Peabody Energy Corp. is suing Bowie Resource Holdings LLC over the collapse of its $358 million offer to acquire Peabody's Colorado and New Mexico mines, which preceded Peabody's bankruptcy filing.

The lawsuit, filed Wednesday in the U.S. Bankruptcy Court in St. Louis, seeks to collect a $20 million termination fee from Bowie, plus interest, costs and expenses, court papers show.

According to Peabody, the deal fell apart when Bowie failed to line up financing for the cash purchase price. It says Bowie—a unit of Louisville, Ky.-based coal mining company Bowie Resource Partners LLC—has so far refused to pay the termination fee that was negotiated in connection with the sale.
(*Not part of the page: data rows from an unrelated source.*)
theorem exec_fire_full (hr : ((s.ctx (s.ctxOf s.cur)).handle (HRef.of c.addr).index).running = 0xFFFF) :
    exec (.fire f) s = .next (s.faults .specFull c.addr .read) := by
  have look := State.clear_looks h
  change execFire f s = _
  refine State.runSeq_fault h ?_
  simp only [look.cap, look.cur, hc, checkCap_of_not_lacks hx, hb, look.handlePasses, hp, look.handle, look.ctxOf, hr]
  rfl

theorem exec_fire_ok (hr : ((s.ctx (s.ctxOf s.cur)).handle (HRef.of c.addr).index).running ≠ 0xFFFF)
    (he : (s1.addRunning (s.ctxOf s.cur) (HRef.of c.addr).index).enter s.cur [.fire (HRef.of c.addr) (s.block s.cur f.b)] = .ok t) :
    exec (.fire f) s = .next (s.after t f.sp m) := by
  have look := State.clear_looks h
  change execFire f s = _
  refine State.runSeq_ok h ?_
  simp only [look.cap, look.cur, hc, checkCap_of_not_lacks hx, hb, look.handlePasses, hp, look.handle, look.ctxOf, hr, look.block, bind_faultIf,
    Bool.not_true, Bool.false_eq_true, decide_false, if_false]
  exact he

end

theorem exec_jinit_ok {f : FJinit} (h : s.Clear s.cur f.sp true false [f.a] [] m s1) (hw : s1.src s.cur f.a = .ok (w, s2))
    (he : s2.enter s.cur [.jinit f.j.toNat f.scope (w.setWidth 24) ((s.ctx (s.ctxOf s.cur)).kernelAt (s.core s.cur).pc)] = .ok t) :
    exec (.jinit f) s = .next (s.after t f.sp m) := by
  have look := State.clear_looks h
  have hk : (s1.ctx (s.ctxOf s.cur)).kernelAt (s1.core s.cur).pc = (s.ctx (s.ctxOf s.cur)).kernelAt (s.core s.cur).pc := by
    rw [look.ctx, look.core_pc]
    rfl
  change execJinit f s = _
  refine State.runSeq_ok h ?_
  simp only [look.cur, look.ctxOf, hw, res_ok_bind, hk]
  exact he

section
variable {f : FR} (h : s.Clear s.cur f.sp true false [f.a, f.b] [] m s1) (hi : s1.src s.cur f.a = .ok (i, s2))
  (hw : s2.src s.cur (s1.issued s.cur f.b) = .ok (w, s3))
include h hi hw

theorem exec_htset_outside (ho : 4096 ≤ i.toNat) : exec (.htset f) s = .next (s.faults .capBounds i .read) := by
  change execHtset f s = _
  refine State.runSeq_fault h ?_
  simp only [(State.clear_looks h).cur, hi, res_ok_bind, hw, before, bind_faultIf, ho, decide_true, if_true]
  rfl

theorem exec_htset_ok (ho : i.toNat < 4096) (he : s3.enter s.cur [.htset i.toNat w] = .ok t) :
    exec (.htset f) s = .next (s.after t f.sp m) := by
  change execHtset f s = _
  refine State.runSeq_ok h ?_
  simp only [(State.clear_looks h).cur, hi, res_ok_bind, hw, before, bind_faultIf, decide_eq_false (Nat.not_le.2 ho), Bool.false_eq_true,
    if_false]
  exact he

end

section
variable {f : FR} (h : s.Clear s.cur f.sp true false [f.a] [f.d] m s1) (hi : s1.src s.cur f.a = .ok (i, s2))
include h hi

theorem exec_htget_outside (ho : 4096 ≤ i.toNat) : exec (.htget f) s = .next (s.faults .capBounds i .read) := by
  change execHtget f s = _
  refine State.runSeq_fault h ?_
  simp only [(State.clear_looks h).cur, hi, res_ok_bind, bind_faultIf, ho, decide_true, if_true]
  rfl

theorem exec_htget_ok {v : Word} (ho : i.toNat < 4096) (hv : (ownHandler (s2.core s.cur).buffer i.toNat).getD
      ((s2.ctx (s2.ctxOf s.cur)).handlerAt (s2.core s.cur).view.start i.toNat) = v) (hp : s2.put s.cur f.d v = .ok t) :
    exec (.htget f) s = .next (s.after t f.sp m) := by
  change execHtget f s = _
  refine State.runSeq_ok h ?_
  simp only [(State.clear_looks h).cur, hi, res_ok_bind, bind_faultIf, decide_eq_false (Nat.not_le.2 ho), Bool.false_eq_true, if_false, hv, hp]

end

/-! ### What HTGET finds -/

theorem ownHandler_append_htset (pre : List Entry) (n : Nat) (w : Word) : ownHandler (pre ++ [.htset n w]) n = some (w &&& handlerMask) := by
  simp [ownHandler]

/-- An entry that sets another handler, or none, leaves what was found. -/
theorem ownHandler_append_of_notMem {n : Nat} (pre post : List Entry) (h : ∀ v, .htset n v ∉ post) :
    ownHandler (pre ++ post) n = ownHandler pre n := by
  induction post generalizing pre with
  | nil => rw [List.append_nil]
  | cons e post ih =>
    have hpost := ih (pre ++ [e]) fun v hv => h v (List.mem_cons_of_mem _ hv)
    rw [List.append_assoc, List.singleton_append] at hpost
    rw [hpost]
    cases e with
    | htset j w =>
      have hj : j ≠ n := by
        rintro rfl
        exact h w List.mem_cons_self
      simp [ownHandler, hj]
    | _ => simp [ownHandler]

theorem ownHandler_last {n : Nat} {pre post : List Entry} {w : Word} (h : ∀ v, .htset n v ∉ post) :
    ownHandler (pre ++ .htset n w :: post) n = some (w &&& handlerMask) := by
  have hpost := ownHandler_append_of_notMem (pre ++ [.htset n w]) post h
  rwa [List.append_assoc, List.singleton_append, ownHandler_append_htset] at hpost

theorem ownHandler_none {n : Nat} {l : List Entry} (h : ∀ v, .htset n v ∉ l) : ownHandler l n = none :=
  ownHandler_append_of_notMem [] l h

/-- An old handler that a phase finds: it stood when the phase began. -/
def heldAt (start n : Nat) (o : Nat × Word × Nat) : Prop := o.1 = n ∧ start ≤ o.2.2

theorem Ctx.handlerAt_none {x : Ctx} {start n : Nat} (h : ∀ o ∈ x.oldHandlers, ¬heldAt start n o) :
    x.handlerAt start n = Table.get 0 x.handlers n := by
  have hf : x.oldHandlers.filter (fun o => decide (o.1 = n) && decide (start ≤ o.2.2)) = [] := by
    rw [List.filter_eq_nil_iff]
    intro o ho
    simpa [heldAt] using h o ho
  simp only [Ctx.handlerAt, hf]
  rfl

theorem Ctx.handlerAt_last {x : Ctx} {start n : Nat} {pre post : List (Nat × Word × Nat)} {o : Nat × Word × Nat}
    (h : x.oldHandlers = pre ++ o :: post) (ho : heldAt start n o) (hpost : ∀ p ∈ post, ¬heldAt start n p) :
    x.handlerAt start n = o.2.1 := by
  have hf : post.filter (fun o => decide (o.1 = n) && decide (start ≤ o.2.2)) = [] := by
    rw [List.filter_eq_nil_iff]
    intro p hp
    simpa [heldAt] using hpost p hp
  rw [Ctx.handlerAt, h, List.filter_append, List.filter_cons_of_pos (by simpa [heldAt] using ho), hf, List.getLast?_concat]
  rfl

end

/-- Settles O9, an instruction at a time: FIRE by the order of its checks, HTGET by where the entry stands. -/
theorem fireJoinInitHandlerTable : Obligations.FireJoinInitHandlerTable := by
  unfold Obligations.FireJoinInitHandlerTable
  intro s s1 m
  refine ⟨fun f b hb h => ?_, fun f w s2 t h hw he => ?_, fun f i w s2 s3 h hi hw => ?_, fun f i s2 h hi => ?_⟩
  · intro c r n e bad
    have hl := lacks_single c (i := 6) (by decide)
    split
    · next ht => exact exec_fire_unfit h rfl (hl.trans (if_pos ht))
    next ht =>
    rw [if_neg ht] at hl
    split
    · next hs => exact exec_fire_unfit h rfl (hl.trans (if_pos hs))
    next hs =>
    have hl := hl.trans (if_neg hs)
    split
    · next ho => exact exec_fire_outside h rfl hl ((c.outside_iff _ _).2 ho)
    next ho =>
    have ho := Bool.eq_false_iff.2 (mt (c.outside_iff _ _).1 ho)
    split
    · next hp => exact exec_fire_stale h rfl hl ho hp
    next hp =>
    have hp := eq_true_of_ne_false hp
    split
    · next hr => exact exec_fire_full h rfl hl ho hp hr
    next hr =>
    intro t he
    refine exec_fire_ok h rfl hl ho hp hr ?_
    have hadd : s1.addRunning n r.index = s1.setCtx n ((s1.ctx n).setHandle r.index { e with running := e.running + 1 }) := by
      simp only [State.addRunning, State.modCtx, (State.clear_looks h).handle]
      rfl
    rw [hb]
    exact hadd ▸ he
  · exact exec_jinit_ok h hw he
  · exact ⟨exec_htset_outside h hi hw, fun t ho he => exec_htset_ok h hi hw ho he⟩
  · intro c x old puts
    refine ⟨exec_htget_outside h hi, fun ho => ⟨fun pre w post hbuf hpost => ?_, fun hbuf => ⟨fun hold => ?_, fun pre o post hx hold hpost => ?_⟩⟩⟩
    · exact fun t hp => exec_htget_ok h hi ho (by rw [show (s2.core s.cur).buffer = _ from hbuf, ownHandler_last hpost]; rfl) hp
    · exact fun t hp => exec_htget_ok h hi ho (by rw [ownHandler_none hbuf, Option.getD_none]; exact Ctx.handlerAt_none hold) hp
    · exact fun t hp => exec_htget_ok h hi ho (by rw [ownHandler_none hbuf, Option.getD_none]; exact Ctx.handlerAt_last hx hold hpost) hp

end Sys2Proof.Machine
end

section
/-! SUPPORT. PREF at a safe point that is held (O10, 17 R306, 15 R243). -/

namespace Sys2Proof.Machine

/-! ### PREF at a safe point that is held (17 R306, 15 R243, 09 R154)

PREF with SP makes a safe point. Where its boundary is held the firing waits there, and the translation that PREF has fetched is still kept for
it, which O10's last clause for PREF leaves no room for. -/

section
variable {s s1 : State} {k : Nat} {m next : Word}

/-- A safe point whose boundary is made leaves its core running, or idle. -/
theorem State.safePoint_run_of_boundary (hb : s.boundary k none = some s1) :
    ((s.safePoint k m next false).core k).run = .running ∨ ((s.safePoint k m next false).core k).run = .idle := by
  simp only [State.safePoint, hb]
  generalize hu : State.modCore s1 k _ = u
  have running : (u.core k).run = .running := by
    rw [← hu, State.modCore_core_same]
  cases hf : (u.core k).firing with
  | none =>
    have ended : u.endFiring k = u := by simp only [State.endFiring, hf]
    have suspended : u.suspend k = u := by simp only [State.suspend, hf]
    rw [ended, suspended, ite_self, ite_self]
    exact .inl running
  | some f =>
    split
    · exact .inr (u.endFiring_atRest hf).idle
    · split
      · exact .inr (u.suspend_atRest hf).1.idle
      · exact .inl running

/-- Over an empty buffer a safe point that is held keeps what its core had fetched. -/
theorem State.safePoint_latch_of_held (hb : s.boundary k none = none) (hbuf : (s.core k).buffer = []) :
    ((s.safePoint k m next false).core k).latch = (s.core k).latch := by
  simp only [State.safePoint, hb, State.waitOn, State.modCore_core_same, State.stall, hbuf]
  rfl

/-- A core that waits at a safe point over an empty buffer has kept what it had fetched. -/
theorem State.safePoint_latch_of_waiting {w : Wait} {sp : Bool} (hbuf : (s.core k).buffer = [])
    (hrun : ((s.safePoint k m next false).core k).run = .waiting w sp) :
    ((s.safePoint k m next false).core k).latch = (s.core k).latch := by
  cases hb : s.boundary k none with
  | none => exact State.safePoint_latch_of_held hb hbuf
  | some s1 =>
    have hmade := State.safePoint_run_of_boundary (m := m) (next := next) hb
    rw [hrun] at hmade
    rcases hmade with h | h <;> cases h

end

/-- Tables of context 1 from 0x40000000 that map page 0x110000 for reads, an entry at each level. -/
def readableTables : List Host.Cell :=
  [(0x40000000, 0x40110001), (0x40110000, 0x40120001), (0x40120000, 0x40130001), (0x40130088, leafWord 0x710000 true false false false)].foldl
    (fun m (e : Nat × Word) => writeBytes m e.1 (bytesOf 8 e.2.toNat)) []

/-- A firing of core 0 has written one doubleword of a host-queue record, and the host queue is full: no boundary of it can be made. Its TLB
holds the page of its code alone; x6 may read page 0x110000. -/
def prefOverFullQueue : State :=
  { State.reset with
    mem := readableTables
    ctxs := [(1, { Ctx.fresh with
      state := .live, root := 0x40000000, hq := { Ctx.fresh.hq with wcount := BitVec.ofNat 64 (2 ^ Ctx.fresh.hq.log) } })]
    cores := [(0, { Core.fresh with
      ctx := some 1, firing := some (Firing.new (.actor ⟨1, 0⟩) 2 none false [] [] []), run := .running, pc := 0x10000, pcc := codeCap 0x10000 4,
      hq := [0], vs := { VState.fresh with x := [(6, capFor 0x110000 (2 ^ 20) 0b100001)] },
      tlb := [⟨1, 0, 0, 1, 0x100000, true, false, true⟩] })] }

/-- PREF of the page at x6, with SP. -/
def prefOfPage : FMV := ⟨true, 0, false, .x 0, .x 6, 0⟩

theorem prefOverFullQueue_clear : prefOverFullQueue.Clear 0 true true false [] [] 0 prefOverFullQueue :=
  ⟨by decide +kernel, by decide +kernel, by decide +kernel⟩

/-- The firing waits at its safe point, and has kept the translation that its PREF has fetched. -/
theorem exec_pref_overFullQueue : ∃ t, exec (.pref prefOfPage) prefOverFullQueue = .next t ∧
    (t.core 0).latch ≠ [] ∧ (t.core 0).run = .waiting (.safe 0 0x10010) false :=
  ⟨_, rfl, by decide +kernel, by decide +kernel⟩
A Bowie representative couldn't be reached for comment on Thursday.

The proposed sale, announced in November, of Peabody's Twentymile mine in Colorado and its El Segundo and Lee Ranch mines in New Mexico came in connection with other cost-cutting efforts as Peabody last year sought to restructure its debt without a bankruptcy filing.
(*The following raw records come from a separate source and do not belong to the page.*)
/-- The rule that fires is the row of the reference listing (45 section 3), the latches being part of that row. -/
theorem Fires.eq_referenceTick {c : Config} {d : Device} {p : Bool} {r : Device × List Byte} (h : Fires c d p r)
    (l : Bool) : referenceTick c d l p = (r.1.latch d l, d.lineOverride, r.2) := by
  cases h with
  | start hst | idle hst => simp [referenceTick, hst, Device.latch, Device.lineOverride]
  | press ha =>
    rcases FsmState.abortable_cases ha with hst | hst | hst | hst | hst <;>
      simp [referenceTick, hst, Device.latch, Device.lineOverride]
  | load hst h1 h0 => simp [referenceTick, hst, h1, h0, Device.latch, Device.lineOverride, Device.loadAll]
  | awaitTraining hst hf => simp [referenceTick, hst, hf, Device.latch, Device.lineOverride]
  | count hst he =>
    rcases d.countSlot_cases c with ⟨hi, e⟩ | ⟨hi, e⟩ | ⟨hi, e⟩ <;>
      simp [referenceTick, hst, he, hi, e, satInc, Device.latch, Device.lineOverride]
  | advance hst he hi =>
    rcases d.advance_cases with ⟨hj, e⟩ | ⟨hj, e⟩ | ⟨hj, e⟩ <;>
      simp_all [referenceTick, Device.latch, Device.lineOverride, encodeMeasurement, Device.meas]
  | finishTraining hst he hi =>
    simp [referenceTick, hst, he, hi, encodeMeasurement_endOfTraining, Device.latch, Device.lineOverride]
  | loadHold hst h1 h0 =>
    simp [referenceTick, hst, h1, h0, Device.latch, Device.lineOverride, Device.loadHold, holdDuration_eq_max]
  | awaitStretch hst hf => simp [referenceTick, hst, hf, Device.latch, Device.lineOverride]
  | endHold hst hh => simp [referenceTick, hst, hh, Device.latch, Device.lineOverride]
  | countDown hst hh => simp [referenceTick, hst, Nat.not_le.2 hh, Device.latch, Device.lineOverride]
  | release hst hc | awaitRelease hst hc => simp [referenceTick, hst, hc, Device.latch, Device.lineOverride]
  | abortReturn _ hst => simp [referenceTick, hst, Device.latch, Device.lineOverride]

/-- Settles O11, by the reference row of the rule that fires. -/
theorem tickIsReferenceListing : Obligations.TickIsReferenceListing := by
  unfold Obligations.TickIsReferenceListing
  intro s l p rest h
  obtain ⟨r, hf⟩ := exists_fires s.cfg s.dev p
  rw [step_tick_of_fires h hf, hf.eq_referenceTick l]
  rfl

/-- The edges of the state diagram (R160). -/
theorem Fires.transition {c : Config} {d : Device} {p : Bool} {r : Device × List Byte} (h : Fires c d p r) :
    r.1.st = d.st ∨ (d.st = .idle ∧ r.1.st = .trainWait) ∨ (d.st = .trainWait ∧ r.1.st = .trainCount) ∨
    (d.st = .trainCount ∧ r.1.st = .stretchWait) ∨ (d.st = .stretchWait ∧ r.1.st = .holding) ∨
    (d.st = .holding ∧ r.1.st = .holdingDone) ∨ (d.st = .holdingDone ∧ r.1.st = .stretchWait) ∨
    (d.st.abortable = true ∧ r.1.st = .abort) ∨ (d.st = .abort ∧ r.1.st = .idle) := by
  cases h with
  | idle | awaitTraining | awaitStretch | countDown | awaitRelease => exact .inl rfl
  | count | advance => exact .inl (by simp)
  | press ha => simp [ha]
  | start hst | load hst | finishTraining hst | loadHold hst | endHold hst | release hst | abortReturn _ hst =>
    simp [hst]
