-- ==== Sys2Proof/Machine/Operands.lean ====
section
/-! DEFINITION. How a command reads its operands (00_scope.md R15), and the functions of operands that
several commands share: checks (40_cipher.md R101, R102; 60_exceptions.md R170), key cycling (R100),
bit expansion and packing (41_bitplane.md R120), the frame (42_framing.md R140). -/

namespace Sys2Proof.Machine

/-! ## Reading operands -/

/-- `MemRead(b, i)` of the command performed in state `s` (R9): the stored value, or the command's one
draw for an element that was never written (R15, R45). -/
def State.operand (s : State) (b : Buf) (i : Nat) : Byte :=
  (s.cell b i).getD (drawElement s.draws b i)

/-- `reg(SAMPLE_COUNT) >> 3`, the advisory capacity that `CAPACITY` reads and `CapacityExceeded`
reports (R33, R161). -/
def State.capacity (s : State) : Word := s.sampleCount >>> 3

/-- The key byte combined with position `i` of a sequence: `MemRead(KEY_MEM, i mod k)` (R100). -/
def State.keyByte (s : State) (i : Nat) : Byte := s.operand .key (i % s.keyLen.toNat)

/-! ## Checks -/

/-- `check_key()` (R101). -/
def keyError (s : State) : Option Raise :=
  if s.keyLen.toNat = 0 then some ⟨.emptyKey, 0x00000000#32⟩
  else if s.params.keyMax < s.keyLen.toNat then
    some ⟨.limitExceeded, BitVec.ofNat 32 s.keyLen.toNat⟩
  else none

/-- `if v > bound: raise LimitExceeded(v)` (R170). -/
def limitError (v bound : Nat) : Option Raise :=
  if bound < v then some ⟨.limitExceeded, BitVec.ofNat 32 v⟩ else none

/-- `if S > SAMPLE_MAX: raise LimitExceeded(S)` (R170). -/
def sampleLimitError (s : State) : Option Raise :=
  limitError s.sampleCount.toNat s.params.sampleMax

/-- `if needed > S: raise CapacityExceeded(S >> 3)` (R122, R123, R141, R145). -/
def capacityError (s : State) (needed : Nat) : Option Raise :=
  if s.sampleCount.toNat < needed then some ⟨.capacityExceeded, s.capacity⟩ else none

/-- The least `i < n` whose element of `b` is `0xFF`, the one unsupported byte (R102). -/
def firstUnsupported (s : State) (b : Buf) (n : Nat) : Option Nat :=
  (List.range n).find? (fun i => s.operand b i == 0xFF#8)

/-- `check_range(n, k)`: every message byte, then every key byte; bit 16 of the detail says which
sequence, bits [15:0] the index (R102, R161). -/
def rangeError (s : State) (n k : Nat) : Option Raise :=
  match firstUnsupported s .msg n with
  | some i => some ⟨.unsupportedCharacter, BitVec.ofNat 32 i⟩
  | none =>
    match firstUnsupported s .key k with
    | some j => some ⟨.unsupportedCharacter, 0x00010000#32 ||| BitVec.ofNat 32 j⟩
    | none => none

/-- `if n > 255: raise MessageTooLong(n)` (R141, R161). -/
def messageLengthError (n : Nat) : Option Raise :=
  if 255 < n then some ⟨.messageTooLong, BitVec.ofNat 32 n⟩ else none

/-- The advisory check of `ENCODE`: `if n > (S >> 3): raise CapacityExceeded(S >> 3)` (R142). -/
def advisoryError (s : State) (n : Nat) : Option Raise :=
  if s.capacity.toNat < n then some ⟨.capacityExceeded, s.capacity⟩ else none

/-! ## Bits of bytes -/

/-- `bit(v, j) = v[7 - j]`: bit `j` of `v` in MSB-first order, as a byte 0 or 1 (R120). -/
def msbBit (v : Byte) (j : Nat) : Byte := (v >>> (7 - j)) &&& 0x01#8

/-- `pack(b 0, ..., b 7) = b0·2^7 + ... + b7·2^0` of eight bits, each given as a byte whose bit 0
counts (R120). -/
def pack (b : Nat → Byte) : Byte :=
  ((b 0 &&& 0x01#8) <<< 7) ||| ((b 1 &&& 0x01#8) <<< 6) ||| ((b 2 &&& 0x01#8) <<< 5) |||
  ((b 3 &&& 0x01#8) <<< 4) ||| ((b 4 &&& 0x01#8) <<< 3) ||| ((b 5 &&& 0x01#8) <<< 2) |||
  ((b 6 &&& 0x01#8) <<< 1) ||| (b 7 &&& 0x01#8)

/-- Replace bit 0 of a sample: `(v AND 0xFE) OR bit` (R122, R141). -/
def replaceLowBit (v bit : Byte) : Byte := (v &&& 0xFE#8) ||| bit

/-- Byte `i` spelt by the low bits of `PIX_SRC[8i .. 8i+7]`, MSB first (R63, R123, R145). -/
def State.sampleByte (s : State) (i : Nat) : Byte :=
  pack (fun j => s.operand .pixSrc (8 * i + j))

/-- Bit `p` of the stream that the bytes `v 0, v 1, ...` make: bit `p mod 8`, MSB first, of byte
`p div 8` (R63). -/
def streamBit (v : Nat → Byte) (p : Nat) : Byte := msbBit (v (p / 8)) (p % 8)

/-! ## The frame -/

/-- The frame `[n] ++ c` with `c i = m i XOR K (i mod k)` (R140). -/
def State.framedByte (s : State) (n : Nat) : Nat → Byte
  | 0 => BitVec.ofNat 8 n
  | i + 1 => s.operand .msg i ^^^ s.keyByte i

end Sys2Proof.Machine
end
In its announcement of the deal, Bowie touted the acquisition as doubling the size of its coal output to 25 million tons a year. The company already operates mines in Utah and Colorado.

The sale was to have closed in the first quarter of this year. Peabody said that Bowie had agreed to "use its reasonable best efforts" to arrange the financing needed to close the sale—no easy task in light of widespread distress in the coal markets—but made it clear nothing was guaranteed.
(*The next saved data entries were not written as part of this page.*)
-- ==== Sys2Proof/Laws/State.lean ====
section
/-! SUPPORT. What each named update of a state leaves in each register field, and what it leaves in each
buffer element. -/

namespace Sys2Proof.Machine

variable (s : State)

/-! ## Buffer writes: no register changes -/

@[simp] theorem State.setCell_params (b : Buf) (i : Nat) (v : Byte) : (s.setCell b i v).params = s.params := by
  cases b <;> rfl
@[simp] theorem State.setCell_cmd (b : Buf) (i : Nat) (v : Byte) : (s.setCell b i v).cmd = s.cmd := by
  cases b <;> rfl
@[simp] theorem State.setCell_status (b : Buf) (i : Nat) (v : Byte) : (s.setCell b i v).status = s.status := by
  cases b <;> rfl
@[simp] theorem State.setCell_errInfo (b : Buf) (i : Nat) (v : Byte) : (s.setCell b i v).errInfo = s.errInfo := by
  cases b <;> rfl
@[simp] theorem State.setCell_keyLen (b : Buf) (i : Nat) (v : Byte) : (s.setCell b i v).keyLen = s.keyLen := by
  cases b <;> rfl
@[simp] theorem State.setCell_msgLen (b : Buf) (i : Nat) (v : Byte) : (s.setCell b i v).msgLen = s.msgLen := by
  cases b <;> rfl
@[simp] theorem State.setCell_dataLen (b : Buf) (i : Nat) (v : Byte) : (s.setCell b i v).dataLen = s.dataLen := by
  cases b <;> rfl
@[simp] theorem State.setCell_bitsLen (b : Buf) (i : Nat) (v : Byte) : (s.setCell b i v).bitsLen = s.bitsLen := by
  cases b <;> rfl
@[simp] theorem State.setCell_sampleCount (b : Buf) (i : Nat) (v : Byte) : (s.setCell b i v).sampleCount = s.sampleCount := by
  cases b <;> rfl
@[simp] theorem State.setCell_pending (b : Buf) (i : Nat) (v : Byte) : (s.setCell b i v).pending = s.pending := by
  cases b <;> rfl
@[simp] theorem State.setCell_draws (b : Buf) (i : Nat) (v : Byte) : (s.setCell b i v).draws = s.draws := by
  cases b <;> rfl
@[simp] theorem State.setCell_host (b : Buf) (i : Nat) (v : Byte) : (s.setCell b i v).host = s.host := by
  cases b <;> rfl
@[simp] theorem State.setCell_reply (b : Buf) (i : Nat) (v : Byte) : (s.setCell b i v).reply = s.reply := by
  cases b <;> rfl
@[simp] theorem State.setCell_turns (b : Buf) (i : Nat) (v : Byte) : (s.setCell b i v).turns = s.turns := by
  cases b <;> rfl

@[simp] theorem State.setBlock_params (b : Buf) (n : Nat) (g : Nat → Byte) : (s.setBlock b n g).params = s.params := by
  cases b <;> rfl
@[simp] theorem State.setBlock_cmd (b : Buf) (n : Nat) (g : Nat → Byte) : (s.setBlock b n g).cmd = s.cmd := by
  cases b <;> rfl
@[simp] theorem State.setBlock_status (b : Buf) (n : Nat) (g : Nat → Byte) : (s.setBlock b n g).status = s.status := by
  cases b <;> rfl
@[simp] theorem State.setBlock_errInfo (b : Buf) (n : Nat) (g : Nat → Byte) : (s.setBlock b n g).errInfo = s.errInfo := by
  cases b <;> rfl
@[simp] theorem State.setBlock_keyLen (b : Buf) (n : Nat) (g : Nat → Byte) : (s.setBlock b n g).keyLen = s.keyLen := by
  cases b <;> rfl
@[simp] theorem State.setBlock_msgLen (b : Buf) (n : Nat) (g : Nat → Byte) : (s.setBlock b n g).msgLen = s.msgLen := by
  cases b <;> rfl
@[simp] theorem State.setBlock_dataLen (b : Buf) (n : Nat) (g : Nat → Byte) : (s.setBlock b n g).dataLen = s.dataLen := by
  cases b <;> rfl
@[simp] theorem State.setBlock_bitsLen (b : Buf) (n : Nat) (g : Nat → Byte) : (s.setBlock b n g).bitsLen = s.bitsLen := by
  cases b <;> rfl
@[simp] theorem State.setBlock_sampleCount (b : Buf) (n : Nat) (g : Nat → Byte) : (s.setBlock b n g).sampleCount = s.sampleCount := by
  cases b <;> rfl
@[simp] theorem State.setBlock_pending (b : Buf) (n : Nat) (g : Nat → Byte) : (s.setBlock b n g).pending = s.pending := by
  cases b <;> rfl
@[simp] theorem State.setBlock_draws (b : Buf) (n : Nat) (g : Nat → Byte) : (s.setBlock b n g).draws = s.draws := by
  cases b <;> rfl
@[simp] theorem State.setBlock_host (b : Buf) (n : Nat) (g : Nat → Byte) : (s.setBlock b n g).host = s.host := by
  cases b <;> rfl
@[simp] theorem State.setBlock_reply (b : Buf) (n : Nat) (g : Nat → Byte) : (s.setBlock b n g).reply = s.reply := by
  cases b <;> rfl
@[simp] theorem State.setBlock_turns (b : Buf) (n : Nat) (g : Nat → Byte) : (s.setBlock b n g).turns = s.turns := by
  cases b <;> rfl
The sale was a condition of a bond exchange Peabody was hoping to use to restructure its debt outside of bankruptcy court. In court papers, the company cited the failed sale, along with other pressing challenges, as being among the reasons it sought chapter 11 protection in April.

Since the bankruptcy filing, Peabody has secured court approval for an $800 million financing package to see it through its restructuring. It hasn't yet proposed restructuring terms, as it must first contend with a looming battle between its senior and junior creditors.

Peabody is hoping to resolve the dispute by early fall, so it can be on a path to emerge from bankruptcy in April 2017.

Peg Brickley contributed to this article.

Write to Jacqueline Palank at jacqueline.palank@wsj.com

 

(END) Dow Jones Newswires

June 02, 2016 11:55 ET (15:55 GMT)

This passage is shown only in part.